DATA FOR PROCESSING:
theorem execMapDestroyDone_leads (slot : Nat) (s : State) : ∃ nxt, execMapDestroyDone slot s = .next nxt ∧ s.Leads nxt := by
  unfold execMapDestroyDone
  refine State.Leads.live ?_
  have hL := State.Leads.refl s
  repeat' first
    | with_reducible assumption
    | with_reducible apply State.deferredDone_leads
    | with_reducible apply State.onlyIf_leads
    | with_reducible apply State.setMap_leads
    | with_reducible apply State.Leads.ite
    | with_reducible refine State.Leads.ite1 ?_ ?_
    | intro _
    | fail_if_no_progress (with_reducible refine State.Leads.upd ?_ rfl rfl rfl rfl rfl rfl rfl rfl rfl rfl rfl)
    | with_reducible refine State.Leads.snd ?_ (by assumption)
    | with_reducible refine State.Leads.fst ?_ (by assumption)
    | extract_lets
    | split

theorem execMemCopy_leads (c : Command) (s : State) : ∃ nxt, execMemCopy c s = .next nxt ∧ s.Leads nxt := by
  unfold execMemCopy
  refine State.Leads.live ?_
  have hL := State.Leads.refl s
  repeat' first
    | with_reducible assumption
    | with_reducible apply State.checked_leads
    | with_reducible apply State.memRun_leads
    | with_reducible apply State.Leads.ite
    | with_reducible refine State.Leads.ite1 ?_ ?_
    | intro _

theorem execMemFill_leads (c : Command) (s : State) : ∃ nxt, execMemFill c s = .next nxt ∧ s.Leads nxt := by
  unfold execMemFill
  refine State.Leads.live ?_
  have hL := State.Leads.refl s
  repeat' first
    | with_reducible assumption
    | with_reducible apply State.checked_leads
    | with_reducible apply State.memRun_leads
    | with_reducible apply State.Leads.ite
    | with_reducible refine State.Leads.ite1 ?_ ?_
    | intro _

theorem execMemoryScrub_leads (u : Nat) (addr : Nat) (errors : Nat) (sub : Nat) (passEnd : Bool) (s : State)
    : ∃ nxt, execMemoryScrub u addr errors sub passEnd s = .next nxt ∧ s.Leads nxt := by
  unfold execMemoryScrub
  refine State.Leads.live ?_
  have hL := State.Leads.refl s
  repeat' first
    | with_reducible assumption
    | with_reducible apply State.setReg_leads
    | with_reducible apply State.onlyIf_leads
    | with_reducible apply State.memFound_leads
    | with_reducible apply State.Leads.ite
    | with_reducible refine State.Leads.ite1 ?_ ?_
    | intro _
    | (with_reducible refine State.Leads.foldl ?_ (fun _ _ _ => ?_) <;> beta_reduce)
    | fail_if_no_progress (with_reducible refine State.Leads.upd ?_ rfl rfl rfl rfl rfl rfl rfl rfl rfl rfl rfl)

theorem execFarMigrateOut_leads (c : Command) (s : State) : ∃ nxt, execFarMigrateOut c s = .next nxt ∧ s.Leads nxt := by
  unfold execFarMigrateOut
  refine State.Leads.live ?_
  have hL := State.Leads.refl s
  repeat' first
    | with_reducible assumption
    | with_reducible apply State.checked_leads
    | with_reducible apply State.startMove_leads
    | with_reducible apply State.Leads.ite
    | with_reducible refine State.Leads.ite1 ?_ ?_
    | intro _

theorem execFarMigrateBack_leads (c : Command) (s : State) : ∃ nxt, execFarMigrateBack c s = .next nxt ∧ s.Leads nxt := by
  unfold execFarMigrateBack
  refine State.Leads.live ?_
  have hL := State.Leads.refl s
  repeat' first
    | with_reducible assumption
    | with_reducible apply State.checked_leads
    | with_reducible apply State.startMove_leads
    | with_reducible apply State.Leads.ite
    | with_reducible refine State.Leads.ite1 ?_ ?_
    | intro _

theorem execFarMigrateRelease_leads (c : Command) (s : State) : ∃ nxt, execFarMigrateRelease c s = .next nxt ∧ s.Leads nxt := by
  unfold execFarMigrateRelease
  refine State.Leads.live ?_
  have hL := State.Leads.refl s
  repeat' first
    | with_reducible assumption
    | with_reducible apply State.finish_leads
    | with_reducible apply State.checked_leads
    | with_reducible apply State.setChunk_leads
    | with_reducible apply State.Leads.ite
    | with_reducible refine State.Leads.ite1 ?_ ?_
    | intro _
    | with_reducible refine State.Leads.foldl ?_ (fun _ _ _ => ?_)

theorem execChunkFlip_leads (channel : Nat) (s : State) : ∃ nxt, execChunkFlip channel s = .next nxt ∧ s.Leads nxt := by
  unfold execChunkFlip
  refine State.Leads.live ?_
  have hL := State.Leads.refl s
  repeat' first
    | with_reducible assumption
    | with_reducible apply State.deferredDoneWith_leads
    | with_reducible apply State.setChunk_leads
    | with_reducible apply State.nextChunk_leads
    | with_reducible apply State.copyChunk_leads
    | with_reducible apply State.Leads.ite
    | with_reducible refine State.Leads.ite1 ?_ ?_
    | intro _
    | fail_if_no_progress (with_reducible refine State.Leads.upd ?_ rfl rfl rfl rfl rfl rfl rfl rfl rfl rfl rfl)
    | with_reducible refine State.Leads.snd ?_ (by assumption)
    | with_reducible refine State.Leads.fst ?_ (by assumption)
    | extract_lets
    | split

theorem execFarOffline_leads (c : Command) (s : State) : ∃ nxt, execFarOffline c s = .next nxt ∧ s.Leads nxt := by
  unfold execFarOffline
  refine State.Leads.live ?_
  have hL := State.Leads.refl s
  repeat' first
    | with_reducible assumption
    | with_reducible apply State.finish_leads
    | with_reducible apply State.checked_leads
    | with_reducible apply State.xancaChange_leads
    | with_reducible apply State.csClearBits_leads
    | with_reducible apply State.setChunk_leads
    | with_reducible apply State.setFarState_leads
    | with_reducible apply State.Leads.ite
    | with_reducible refine State.Leads.ite1 ?_ ?_
    | intro _
    | with_reducible refine State.Leads.foldl ?_ (fun _ _ _ => ?_)
    | fail_if_no_progress (with_reducible refine State.Leads.upd ?_ rfl rfl rfl rfl rfl rfl rfl rfl rfl rfl rfl)

theorem execFarOnline_leads (c : Command) (s : State) : ∃ nxt, execFarOnline c s = .next nxt ∧ s.Leads nxt := by
  unfold execFarOnline
  refine State.Leads.live ?_
  have hL := State.Leads.refl s
  repeat' first
    | with_reducible assumption
    | with_reducible apply State.defer_leads
    | with_reducible apply State.checked_leads
    | with_reducible apply State.setFarState_leads
    | with_reducible apply State.Leads.ite
    | with_reducible refine State.Leads.ite1 ?_ ?_
    | intro _
    | fail_if_no_progress (with_reducible refine State.Leads.upd ?_ rfl rfl rfl rfl rfl rfl rfl rfl rfl rfl rfl)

TASK OBJECTIVE: Extract all of the data above without altering anything.

RESULT OF THIS EXERCISE:
theorem execMapDestroyDone_leads (slot : Nat) (s : State) : ∃ nxt, execMapDestroyDone slot s = .next nxt ∧ s.Leads nxt := by
  unfold execMapDestroyDone
  refine State.Leads.live ?_
  have hL := State.Leads.refl s
  repeat' first
    | with_reducible assumption
    | with_reducible apply State.deferredDone_leads
    | with_reducible apply State.onlyIf_leads
    | with_reducible apply State.setMap_leads
    | with_reducible apply State.Leads.ite
    | with_reducible refine State.Leads.ite1 ?_ ?_
    | intro _
    | fail_if_no_progress (with_reducible refine State.Leads.upd ?_ rfl rfl rfl rfl rfl rfl rfl rfl rfl rfl rfl)
    | with_reducible refine State.Leads.snd ?_ (by assumption)
    | with_reducible refine State.Leads.fst ?_ (by assumption)
    | extract_lets
    | split

theorem execMemCopy_leads (c : Command) (s : State) : ∃ nxt, execMemCopy c s = .next nxt ∧ s.Leads nxt := by
  unfold execMemCopy
  refine State.Leads.live ?_
  have hL := State.Leads.refl s
  repeat' first
    | with_reducible assumption
    | with_reducible apply State.checked_leads
    | with_reducible apply State.memRun_leads
    | with_reducible apply State.Leads.ite
    | with_reducible refine State.Leads.ite1 ?_ ?_
    | intro _

theorem execMemFill_leads (c : Command) (s : State) : ∃ nxt, execMemFill c s = .next nxt ∧ s.Leads nxt := by
  unfold execMemFill
  refine State.Leads.live ?_
  have hL := State.Leads.refl s
  repeat' first
    | with_reducible assumption
    | with_reducible apply State.checked_leads
    | with_reducible apply State.memRun_leads
    | with_reducible apply State.Leads.ite
    | with_reducible refine State.Leads.ite1 ?_ ?_
    | intro _

theorem execMemoryScrub_leads (u : Nat) (addr : Nat) (errors : Nat) (sub : Nat) (passEnd : Bool) (s : State)
    : ∃ nxt, execMemoryScrub u addr errors sub passEnd s = .next nxt ∧ s.Leads nxt := by
  unfold execMemoryScrub
  refine State.Leads.live ?_
  have hL := State.Leads.refl s
  repeat' first
    | with_reducible assumption
    | with_reducible apply State.setReg_leads
    | with_reducible apply State.onlyIf_leads
    | with_reducible apply State.memFound_leads
    | with_reducible apply State.Leads.ite
    | with_reducible refine State.Leads.ite1 ?_ ?_
    | intro _
    | (with_reducible refine State.Leads.foldl ?_ (fun _ _ _ => ?_) <;> beta_reduce)
    | fail_if_no_progress (with_reducible refine State.Leads.upd ?_ rfl rfl rfl rfl rfl rfl rfl rfl rfl rfl rfl)

theorem execFarMigrateOut_leads (c : Command) (s : State) : ∃ nxt, execFarMigrateOut c s = .next nxt ∧ s.Leads nxt := by
  unfold execFarMigrateOut
  refine State.Leads.live ?_
  have hL := State.Leads.refl s
  repeat' first
    | with_reducible assumption
    | with_reducible apply State.checked_leads
    | with_reducible apply State.startMove_leads
    | with_reducible apply State.Leads.ite
    | with_reducible refine State.Leads.ite1 ?_ ?_
    | intro _

theorem execFarMigrateBack_leads (c : Command) (s : State) : ∃ nxt, execFarMigrateBack c s = .next nxt ∧ s.Leads nxt := by
  unfold execFarMigrateBack
  refine State.Leads.live ?_
  have hL := State.Leads.refl s
  repeat' first
    | with_reducible assumption
    | with_reducible apply State.checked_leads
    | with_reducible apply State.startMove_leads
    | with_reducible apply State.Leads.ite
    | with_reducible refine State.Leads.ite1 ?_ ?_
    | intro _

theorem execFarMigrateRelease_leads (c : Command) (s : State) : ∃ nxt, execFarMigrateRelease c s = .next nxt ∧ s.Leads nxt := by
  unfold execFarMigrateRelease
  refine State.Leads.live ?_
  have hL := State.Leads.refl s
  repeat' first
    | with_reducible assumption
    | with_reducible apply State.finish_leads
    | with_reducible apply State.checked_leads
    | with_reducible apply State.setChunk_leads
    | with_reducible apply State.Leads.ite
    | with_reducible refine State.Leads.ite1 ?_ ?_
    | intro _
    | with_reducible refine State.Leads.foldl ?_ (fun _ _ _ => ?_)

theorem execChunkFlip_leads (channel : Nat) (s : State) : ∃ nxt, execChunkFlip channel s = .next nxt ∧ s.Leads nxt := by
  unfold execChunkFlip
  refine State.Leads.live ?_
  have hL := State.Leads.refl s
  repeat' first
    | with_reducible assumption
    | with_reducible apply State.deferredDoneWith_leads
    | with_reducible apply State.setChunk_leads
    | with_reducible apply State.nextChunk_leads
    | with_reducible apply State.copyChunk_leads
    | with_reducible apply State.Leads.ite
    | with_reducible refine State.Leads.ite1 ?_ ?_
    | intro _
    | fail_if_no_progress (with_reducible refine State.Leads.upd ?_ rfl rfl rfl rfl rfl rfl rfl rfl rfl rfl rfl)
    | with_reducible refine State.Leads.snd ?_ (by assumption)
    | with_reducible refine State.Leads.fst ?_ (by assumption)
    | extract_lets
    | split

theorem execFarOffline_leads (c : Command) (s : State) : ∃ nxt, execFarOffline c s = .next nxt ∧ s.Leads nxt := by
  unfold execFarOffline
  refine State.Leads.live ?_
  have hL := State.Leads.refl s
  repeat' first
    | with_reducible assumption
    | with_reducible apply State.finish_leads
    | with_reducible apply State.checked_leads
    | with_reducible apply State.xancaChange_leads
    | with_reducible apply State.csClearBits_leads
    | with_reducible apply State.setChunk_leads
    | with_reducible apply State.setFarState_leads
    | with_reducible apply State.Leads.ite
    | with_reducible refine State.Leads.ite1 ?_ ?_
    | intro _
    | with_reducible refine State.Leads.foldl ?_ (fun _ _ _ => ?_)
    | fail_if_no_progress (with_reducible refine State.Leads.upd ?_ rfl rfl rfl rfl rfl rfl rfl rfl rfl rfl rfl)

theorem execFarOnline_leads (c : Command) (s : State) : ∃ nxt, execFarOnline c s = .next nxt ∧ s.Leads nxt := by
  unfold execFarOnline
  refine State.Leads.live ?_
  have hL := State.Leads.refl s
  repeat' first
    | with_reducible assumption
    | with_reducible apply State.defer_leads
    | with_reducible apply State.checked_leads
    | with_reducible apply State.setFarState_leads
    | with_reducible apply State.Leads.ite
    | with_reducible refine State.Leads.ite1 ?_ ?_
    | intro _
    | fail_if_no_progress (with_reducible refine State.Leads.upd ?_ rfl rfl rfl rfl rfl rfl rfl rfl rfl rfl rfl)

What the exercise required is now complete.